The $4bn in tariffs imposed by the EU followed the US targeting of $7.5bn in EU goods from October 2019, which was permitted by the WTO as a penalty for subsidies to European aircraft maker Airbus. The EU tariffs, in turn, were authorised in response to US subsidies benefiting Airbus rival Boeing.
Both the Trump administration and the EU have said they want to resolve the dispute but the two sides have failed to reach an agreement, which will form one of the biggest tests of rapprochement between Washington and Brussels on trade under Mr Biden.
The European Commission said it regretted the Trump administration’s move, warning that it “unilaterally disrupts the ongoing negotiation between the commission and USTR to find a settlement to the long lasting aircraft disputes”.
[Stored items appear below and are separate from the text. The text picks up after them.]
theorem State.starts_modRun {p : Nat} {f : Run → Run} (h : ∀ r, (f r).started = r.started) : (s.modRun p f).starts = s.starts :=
  State.starts_modPart fun x => h x.run

theorem State.starts_stamp {p : Option Nat} {f : Run → Run} (h : ∀ r, (f r).started = r.started) :
    (match p with | some p => s.modRun p f | none => s).starts = s.starts := by
  split
  · exact State.starts_modRun h
  · rfl

end

theorem State.starts_foldl {α : Type} {f : State → α → State} (h : ∀ s x, (f s x).starts = s.starts) (l : List α) (s : State) :
    (l.foldl f s).starts = s.starts := foldl_proj h l s

section
variable (s : State)

@[simp] theorem State.starts_logCore (c code : Nat) (ctx : List Byte) : (s.logCore c code ctx).starts = s.starts :=
  State.starts_of_untraced (State.logCore_cores ..) (State.untraced_logCore ..)

@[simp] theorem State.starts_logMark (c n : Nat) (m : Mark) : (s.logMark c n m).starts = s.starts := State.starts_logCore ..

@[simp] theorem State.starts_raise (r : LogRec) : (s.raise r).starts = s.starts := State.starts_congr rfl rfl
@[simp] theorem State.starts_dropWaiting (c : Nat) : (s.dropWaiting c).starts = s.starts := State.starts_congr rfl rfl
@[simp] theorem State.starts_dropPrograms (c : Nat) : (s.dropPrograms c).starts = s.starts := State.starts_congr rfl rfl
theorem State.starts_setSigs (gs : List SigMsg) : ({ s with sigs := gs } : State).starts = s.starts := State.starts_congr rfl rfl
theorem State.starts_setXfers (xs : List Xfer) : ({ s with xfers := xs } : State).starts = s.starts := State.starts_congr rfl rfl
@[simp] theorem State.starts_reclaim (c : Nat) : (s.reclaim c).starts = s.starts := State.starts_congr rfl rfl
@[simp] theorem State.starts_modXfer (i : Nat) (f : Xfer → Xfer) : (s.modXfer i f).starts = s.starts := State.starts_congr rfl rfl
@[simp] theorem State.starts_delXfer (i : Nat) : (s.delXfer i).starts = s.starts := State.starts_congr rfl rfl
@[simp] theorem State.starts_dropSig (i : Nat) : (s.dropSig i).starts = s.starts := State.starts_congr rfl rfl
@[simp] theorem State.starts_stampInjected : s.stampInjected.starts = s.starts := State.starts_congr rfl rfl
@[simp] theorem State.starts_takeId : s.takeId.2.starts = s.starts := State.starts_congr rfl rfl
@[simp] theorem State.starts_refuseXfer (i reason : Nat) (b : Bool) : (s.refuseXfer i reason b).starts = s.starts := State.starts_modXfer ..
@[simp] theorem State.starts_reply (p ptype rank core from_ ref : Nat) (err : Bool) (body : List Byte) :
    (s.reply p ptype rank core from_ ref err body).starts = s.starts := State.starts_congr (State.reply_cores ..) (State.reply_parts ..)

@[simp] theorem State.starts_stopCore (c : Nat) (faulted : Bool) : (s.stopCore c faulted).starts = s.starts := by
  simp only [State.stopCore, State.starts_dropPrograms, State.starts_dropWaiting]
  split
  · exact (State.starts_setCore (by rfl)).trans (State.starts_modRun fun _ => by rfl)
  · exact State.starts_setCore (by rfl)

@[simp] theorem State.starts_coreFault (c : Nat) (f : CFault) : (s.coreFault c f).starts = s.starts := by
  simp only [State.coreFault]
  split
  · rw [State.starts_stopCore, State.starts_raise]
  · rw [State.starts_raise]

@[simp] theorem State.starts_increment (c n inc : Nat) (m : Option Mark) (src : IncSrc) : (s.increment c n inc m src).starts = s.starts := by
  unfold State.increment
  extract_lets k x ring past excess seen again y k₁ k₂ t
  clear_value ring again
  have counted : t.starts = s.starts := State.starts_setCore (by simp only [k₂]; split <;> rfl)
  split
  · rw [State.starts_logCore, State.starts_setCore (by rfl)]
  · split
    · rfl
    · split
      · rw [State.starts_coreFault, State.starts_setCore (by rfl)]
      · split
        · rw [State.starts_logMark, counted]
        · exact counted

/-! ## Signals -/

@[simp] theorem State.starts_noteRefused (c tag opAddr reason : Nat) : (s.noteRefused c tag opAddr reason).starts = s.starts :=
  State.starts_modCore fun _ => by rfl

@[simp] theorem State.starts_signalMessage (c opAddr : Nat) (g : Sig) (r : Route) (m : Option Mark) :
    (s.signalMessage c opAddr g r m).starts = s.starts := by
  unfold State.signalMessage
  dsimp only
  split
  · exact (State.starts_setSigs ..).trans ((State.starts_modCore fun _ => by rfl).trans s.starts_takeId)
  · exact (State.starts_setXfers ..).trans ((State.starts_modCore fun _ => by rfl).trans s.starts_takeId)

@[simp] theorem State.starts_sendSignal (c opAddr : Nat) (m : Option Mark) (g : Sig) : (s.sendSignal c opAddr m g).starts = s.starts := by
  unfold State.sendSignal
  split
  · simp
  · split
    · rfl
    · split <;> simp

end

@[simp] theorem State.starts_sendSignals (c opAddr : Nat) (m : Option Mark) (gs : List Sig) :
    ∀ s : State, (State.sendSignals c opAddr m s gs).starts = s.starts := by
  induction gs with
  | nil => exact fun _ => rfl
  | cons g gs ih =>
    intro s
    unfold State.sendSignals
    dsimp only
    split
    · simp
    · rw [ih, State.starts_sendSignal]

/-! ## Completion points and HALT -/

section
variable (s : State)

@[simp] theorem State.starts_completeOp (c : Nat) (o : PendOp) : (s.completeOp c o).starts = s.starts := by
  simp only [State.completeOp, State.starts_sendSignals]
  exact State.starts_modCore fun _ => by rfl

@[simp] theorem State.starts_endHalt (c opAddr : Nat) : (s.endHalt c opAddr).starts = s.starts := by
  have closed : (s.modCore c fun k => k.closeFull opAddr).starts = s.starts := State.starts_modCore fun _ => Core.start_closeFull ..
  unfold State.endHalt
  dsimp only
  split
  · rw [State.starts_coreFault, closed]
  · simp only [State.starts_dropPrograms, State.starts_sendSignals]
    exact (State.starts_stamp fun _ => by rfl).trans ((State.starts_modCore fun _ => by rfl).trans closed)

@[simp] theorem State.starts_failHalt (c opAddr : Nat) : (s.failHalt c opAddr).starts = s.starts := by
  unfold State.failHalt
  dsimp only
  rw [State.starts_modCore fun _ => Core.start_retireOps .., State.starts_reclaim, State.starts_coreFault]

@[simp] theorem State.starts_tryHalt (c : Nat) : (s.tryHalt c).starts = s.starts := by
  unfold State.tryHalt
  split
  · rfl
  · split
    · simp
    · split <;> simp

end

@[simp] theorem State.starts_completeOps (c n : Nat) : ∀ s : State, (State.completeOps c n s).starts = s.starts := by
  induction n with
  | zero => exact fun _ => rfl
  | succ n ih =>
    intro s
    unfold State.completeOps
    split
    · rfl
    · rw [ih, State.starts_completeOp]

/-! ## What comes due -/

section
variable (s : State)

@[simp] theorem State.starts_logIllegal (c opAddr opc var reason : Nat) : (s.logIllegal c opAddr opc var reason).starts = s.starts :=
  (State.starts_modCore fun _ => by rfl).trans (State.starts_logCore ..)

@[simp] theorem State.starts_befall (c : Nat) (l : Late) : (State.befall c s l).starts = s.starts := by
  cases l <;> simp [State.befall]

@[simp] theorem State.starts_undergo (r c : Nat) : (State.undergo r c s).starts = s.starts :=
  (State.starts_foldl (fun s l => s.starts_befall c l) _ _).trans (State.starts_setCore (by rfl))

@[simp] theorem State.starts_watchPorts (c : Nat) : (s.watchPorts c).starts = s.starts := by
  unfold State.watchPorts
  dsimp only
  split
  · rw [State.starts_coreFault, State.starts_setCore (by rfl)]
  · exact State.starts_setCore (by rfl)

@[simp] theorem State.starts_fallDue : s.fallDue.starts = s.starts := by
  unfold State.fallDue
  dsimp only
  rw [State.starts_foldl, State.starts_foldl, State.starts_foldl, State.starts_foldl, State.starts_foldl, State.starts_foldl] <;> simp

end
end Sys2Proof.Machine
end

section
/-!
# The static plane and the port FIFOs leave the starts of runs

Headers, commits and signal messages of the static plane, and the ops that port FIFOs feed.
-/
namespace Sys2Proof.Machine

/-! ## The static plane -/

section
variable (s : State)

@[simp] theorem State.starts_modWindow (p w : Nat) (f : Window → Window) : (s.modWindow p w f).starts = s.starts :=
  State.starts_modPart fun _ => rfl

@[simp] theorem State.starts_windowRefused (x : Xfer) (domain index reason : Nat) :
    (s.windowRefused x domain index reason).starts = s.starts :=
  (State.starts_of_untraced (State.logEntry_cores ..) (State.untraced_logEntry ..)).trans (State.starts_modWindow ..)

@[simp] theorem State.starts_refuseAt (c : Nat) (x : Xfer) (reason : Nat) : (s.refuseAt c x reason).starts = s.starts := by
  simp [State.refuseAt, State.logRefusal]

@[simp] theorem State.starts_refuseLost (x : Xfer) : (s.refuseLost x).starts = s.starts := by
  unfold State.refuseLost
  split <;> simp

@[simp] theorem State.starts_targetFault (c i : Nat) (f : CFault) : (s.targetFault c i f).starts = s.starts := by
  simp only [State.targetFault, State.discardXfer, State.starts_modXfer, State.starts_coreFault]
  exact State.starts_congr rfl rfl

theorem State.starts_header {u : State} {c owner win : Nat} {r : Range} (h : s.header c owner win r = .ok u) : u.starts = s.starts := by
  unfold State.header at h
  dsimp only at h
  split at h
  · cases h
  · split at h
    · cases h
    · rw [← Except.ok.inj h, State.starts_setCore (Core.start_register ..)]

@[simp] theorem State.starts_applyAttached (c word cyc : Nat) (x : Xfer) : (s.applyAttached c word cyc x).starts = s.starts :=
  State.starts_modCore fun _ => Core.start_foldl (fun _ _ => by rfl) _ _

@[simp] theorem State.starts_noteBeats (c off skip : Nat) (x : Xfer) : (s.noteBeats c off skip x).starts = s.starts := by
  unfold State.noteBeats
  dsimp only
  split
  · rfl
  · exact State.starts_modCore fun _ => by rfl

@[simp] theorem State.starts_countSent (x : Xfer) : (s.countSent x).starts = s.starts := by
  unfold State.countSent
  split
  · exact State.starts_modCore fun _ => by rfl
  · rfl

@[simp] theorem State.starts_opDone (x : Xfer) (cyc : Nat) (quiet : Bool) : (s.opDone x cyc quiet).starts = s.starts := by
  unfold State.opDone
  split
  · rfl
  · exact State.starts_modCore fun _ => by rfl

@[simp] theorem State.starts_staticDone (x : Xfer) : (s.staticDone x).starts = s.starts := by
  unfold State.staticDone
  split <;> simp

@[simp] theorem State.starts_writeHeader (x : Xfer) : (s.writeHeader x).starts = s.starts := by
  unfold State.writeHeader
  dsimp only
  split
  · simp
  split
  · simp
  split
  · simp
  split
  · simp
  split
  · simp
  split
  · simp
  · next h => simp [s.starts_header h]

@[simp] theorem State.starts_portHeader (x : Xfer) : (s.portHeader x).starts = s.starts := by
  unfold State.portHeader
  dsimp only
  split
  · simp
  · exact (State.starts_modXfer ..).trans (State.starts_setCore (by rfl))

@[simp] theorem State.starts_ringHeader (x : Xfer) : (s.ringHeader x).starts = s.starts := by
  unfold State.ringHeader
  dsimp only
  split
  · exact (State.starts_refuseAt ..).trans (State.starts_setCore (by rfl))
  · split
    · simp
    · next h =>
      rw [State.starts_modXfer, State.starts_noteBeats, ← s.starts_header h]
      exact State.starts_setCore (by rfl)

@[simp] theorem State.starts_messageHeader (x : Xfer) : (s.messageHeader x).starts = s.starts := by
  unfold State.messageHeader
  split
  · simp
  split
  · simp
  split <;> simp

@[simp] theorem State.starts_staticHeader (x : Xfer) : (s.staticHeader x).starts = s.starts := by
  unfold State.staticHeader
  split <;> simp

@[simp] theorem State.starts_refuseSignal (g : SigMsg) (reason : Nat) : (s.refuseSignal g reason).starts = s.starts := by
  unfold State.refuseSignal
  split
  · simp
  · split
    · simp
    · exact State.starts_setXfers ..

@[simp] theorem State.starts_dropSignal (c : Nat) (g : SigMsg) (reason : Nat) : (s.dropSignal c g reason).starts = s.starts := by
  simp [State.dropSignal, State.logRefusal]

@[simp] theorem State.starts_acceptSignal (g : SigMsg) : (s.acceptSignal g).starts = s.starts := by
  unfold State.acceptSignal
  split
  · rfl
  · split
    · simp
    · split
      · simp
      · exact State.starts_modCore fun _ => by rfl

@[simp] theorem State.starts_signalHeader (g : SigMsg) : (s.signalHeader g).starts = s.starts := by
  unfold State.signalHeader
  dsimp only
  split
  · split <;> simp
  split
  · simp
  split
  · simp
  · exact (State.starts_acceptSignal ..).trans (State.starts_modCore fun _ => Core.start_await ..)

theorem State.starts_eachXfer (p : Xfer → Bool) {f : State → Xfer → State} (h : ∀ s x, (f s x).starts = s.starts) :
    (s.eachXfer p f).starts = s.starts := State.starts_foldl h _ _

@[simp] theorem State.starts_staticHeaders : s.staticHeaders.starts = s.starts := by
  unfold State.staticHeaders
  dsimp only
  rw [State.starts_foldl (fun _ _ => by simp), State.starts_eachXfer _ _ State.starts_staticHeader,
    State.starts_eachXfer _ _ State.starts_staticHeader]

@[simp] theorem State.starts_commitRemote (x : Xfer) : (s.commitRemote x).starts = s.starts := by
  simp only [State.commitRemote, State.starts_staticDone, State.starts_applyAttached]
  exact State.starts_modCore fun _ => Core.start_retireOwner ..

@[simp] theorem State.starts_commitPort (x : Xfer) : (s.commitPort x).starts = s.starts := by
  simp only [State.commitPort, State.starts_staticDone, State.starts_applyAttached]
  exact State.starts_modCore fun _ => by rfl

@[simp] theorem State.starts_commitRing (x : Xfer) : (s.commitRing x).starts = s.starts := by
  simp only [State.commitRing, State.starts_staticDone, State.starts_applyAttached]
  exact State.starts_modCore fun _ => (Core.start_retireOwner ..).trans (Core.start_putRing ..)

@[simp] theorem State.starts_refuseLate (x : Xfer) : (s.refuseLate x).starts = s.starts := by
  have retired : (s.modCore x.dstCore fun k => k.retireOwner x.id s.cyc fun _ => true).starts = s.starts :=
    State.starts_modCore fun _ => Core.start_retireOwner ..
  unfold State.refuseLate
  dsimp only
  split <;> simp [retired]

@[simp] theorem State.starts_commitAt (x : Xfer) : (s.commitAt x).starts = s.starts := by
  unfold State.commitAt
  split
  · simp
  split
  · simp
  split <;> simp

@[simp] theorem State.starts_staticCommits : s.staticCommits.starts = s.starts := State.starts_eachXfer _ _ State.starts_commitAt

/-! ## Port FIFOs -/

@[simp] theorem State.starts_underrun (c opAddr port : Nat) : (s.underrun c opAddr port).starts = s.starts := by
  unfold State.underrun
  exact (State.starts_stamp fun _ => by rfl).trans (State.starts_logCore ..)

@[simp] theorem State.starts_finish (c : Nat) (got : List Byte) (t : Task) : (s.finish c got t).starts = s.starts := by
  cases t with
  | matvec a => exact State.starts_modCore fun k => (a.start_run ..).trans (by split <;> simp)
  | whisk a => exact State.starts_modCore (a.start_run _)
  | convert a => exact State.starts_modCore (a.start_run _)
  | layout a => exact State.starts_modCore (a.start_run _)

end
“The EU will engage with the new US Administration at the earliest possible moment to continue these negotiations and find a lasting solution to the dispute,” the commission said in a statement on Thursday.
The products targeted for higher tariffs in Washington’s latest move include “aircraft manufacturing parts” as well as “certain non-sparkling wine” and “certain cognac and other grape brandies”. The higher tariffs will only apply to French and German products.
The fight over aircraft subsidies has simmered for years but escalated sharply during Mr Trump’s presidency alongside tensions on digital taxes introduced in the EU, metals tariffs imposed by the US and car levies threatened by Washington.
Airbus said the US tariffs were “counterproductive in every way” and hoped that “Europe will respond appropriately to defend its interests and the interests of all European companies and sectors, including Airbus”.